Work instructions — Transcribe the stretch of entries below from the line with "namespace Sys2Proof.Config" through the line with "def haywardPackets : Nat := 256", exactly and with both ends included; leave out all other lines.

Information shown —

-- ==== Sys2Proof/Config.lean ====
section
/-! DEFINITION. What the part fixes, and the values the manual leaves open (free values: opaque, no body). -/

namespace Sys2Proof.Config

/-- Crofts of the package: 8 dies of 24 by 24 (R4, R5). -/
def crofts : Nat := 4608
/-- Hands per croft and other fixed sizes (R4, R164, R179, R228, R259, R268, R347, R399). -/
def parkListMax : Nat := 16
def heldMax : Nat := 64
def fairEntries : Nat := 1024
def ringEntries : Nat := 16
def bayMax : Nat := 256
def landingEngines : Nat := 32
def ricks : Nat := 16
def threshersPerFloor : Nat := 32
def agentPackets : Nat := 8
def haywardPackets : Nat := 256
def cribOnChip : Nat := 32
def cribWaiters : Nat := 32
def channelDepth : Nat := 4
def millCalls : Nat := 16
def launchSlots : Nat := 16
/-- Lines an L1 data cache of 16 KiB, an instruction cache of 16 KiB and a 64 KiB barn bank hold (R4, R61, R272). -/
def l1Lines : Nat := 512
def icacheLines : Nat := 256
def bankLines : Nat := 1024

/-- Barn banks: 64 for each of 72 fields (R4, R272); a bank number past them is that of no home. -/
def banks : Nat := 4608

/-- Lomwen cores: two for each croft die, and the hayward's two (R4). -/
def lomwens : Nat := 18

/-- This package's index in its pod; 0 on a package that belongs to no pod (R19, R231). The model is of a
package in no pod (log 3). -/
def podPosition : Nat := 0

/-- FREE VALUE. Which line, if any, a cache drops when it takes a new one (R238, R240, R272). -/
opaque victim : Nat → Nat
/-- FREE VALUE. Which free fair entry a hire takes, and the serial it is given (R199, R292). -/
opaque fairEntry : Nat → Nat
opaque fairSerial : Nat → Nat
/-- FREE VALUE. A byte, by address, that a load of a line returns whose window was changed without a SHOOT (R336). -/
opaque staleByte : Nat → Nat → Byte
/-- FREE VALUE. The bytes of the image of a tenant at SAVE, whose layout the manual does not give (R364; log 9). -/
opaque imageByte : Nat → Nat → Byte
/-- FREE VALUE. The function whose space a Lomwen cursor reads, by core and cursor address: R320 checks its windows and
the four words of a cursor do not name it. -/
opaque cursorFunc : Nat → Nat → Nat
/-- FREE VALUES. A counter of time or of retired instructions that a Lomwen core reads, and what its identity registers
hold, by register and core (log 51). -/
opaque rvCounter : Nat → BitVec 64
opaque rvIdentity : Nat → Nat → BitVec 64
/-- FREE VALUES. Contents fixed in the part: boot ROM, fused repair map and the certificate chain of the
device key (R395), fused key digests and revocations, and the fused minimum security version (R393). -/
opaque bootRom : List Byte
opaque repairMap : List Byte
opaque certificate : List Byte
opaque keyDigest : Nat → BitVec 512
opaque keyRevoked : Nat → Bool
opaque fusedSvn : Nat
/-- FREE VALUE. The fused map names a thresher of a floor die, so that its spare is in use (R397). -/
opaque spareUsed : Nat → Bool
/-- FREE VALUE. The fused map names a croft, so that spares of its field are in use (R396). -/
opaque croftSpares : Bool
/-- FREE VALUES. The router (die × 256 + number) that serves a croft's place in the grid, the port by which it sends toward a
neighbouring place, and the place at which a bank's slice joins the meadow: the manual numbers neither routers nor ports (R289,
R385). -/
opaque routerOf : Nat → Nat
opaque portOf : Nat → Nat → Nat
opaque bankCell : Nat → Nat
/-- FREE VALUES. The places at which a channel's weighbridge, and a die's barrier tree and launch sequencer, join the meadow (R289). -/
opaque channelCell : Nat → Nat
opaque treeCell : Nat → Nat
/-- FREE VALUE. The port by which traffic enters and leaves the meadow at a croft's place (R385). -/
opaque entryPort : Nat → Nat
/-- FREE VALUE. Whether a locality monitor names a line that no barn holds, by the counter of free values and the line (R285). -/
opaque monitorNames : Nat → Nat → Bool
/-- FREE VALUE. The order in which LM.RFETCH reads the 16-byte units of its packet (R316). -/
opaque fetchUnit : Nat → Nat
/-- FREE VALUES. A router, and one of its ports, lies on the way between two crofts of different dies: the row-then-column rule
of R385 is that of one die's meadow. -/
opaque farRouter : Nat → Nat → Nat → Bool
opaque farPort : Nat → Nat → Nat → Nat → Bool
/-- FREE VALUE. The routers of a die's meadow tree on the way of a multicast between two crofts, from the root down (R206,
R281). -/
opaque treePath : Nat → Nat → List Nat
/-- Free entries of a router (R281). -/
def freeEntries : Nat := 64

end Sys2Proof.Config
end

Reply —
namespace Sys2Proof.Config

/-- Crofts of the package: 8 dies of 24 by 24 (R4, R5). -/
def crofts : Nat := 4608
/-- Hands per croft and other fixed sizes (R4, R164, R179, R228, R259, R268, R347, R399). -/
def parkListMax : Nat := 16
def heldMax : Nat := 64
def fairEntries : Nat := 1024
def ringEntries : Nat := 16
def bayMax : Nat := 256
def landingEngines : Nat := 32
def ricks : Nat := 16
def threshersPerFloor : Nat := 32
def agentPackets : Nat := 8
def haywardPackets : Nat := 256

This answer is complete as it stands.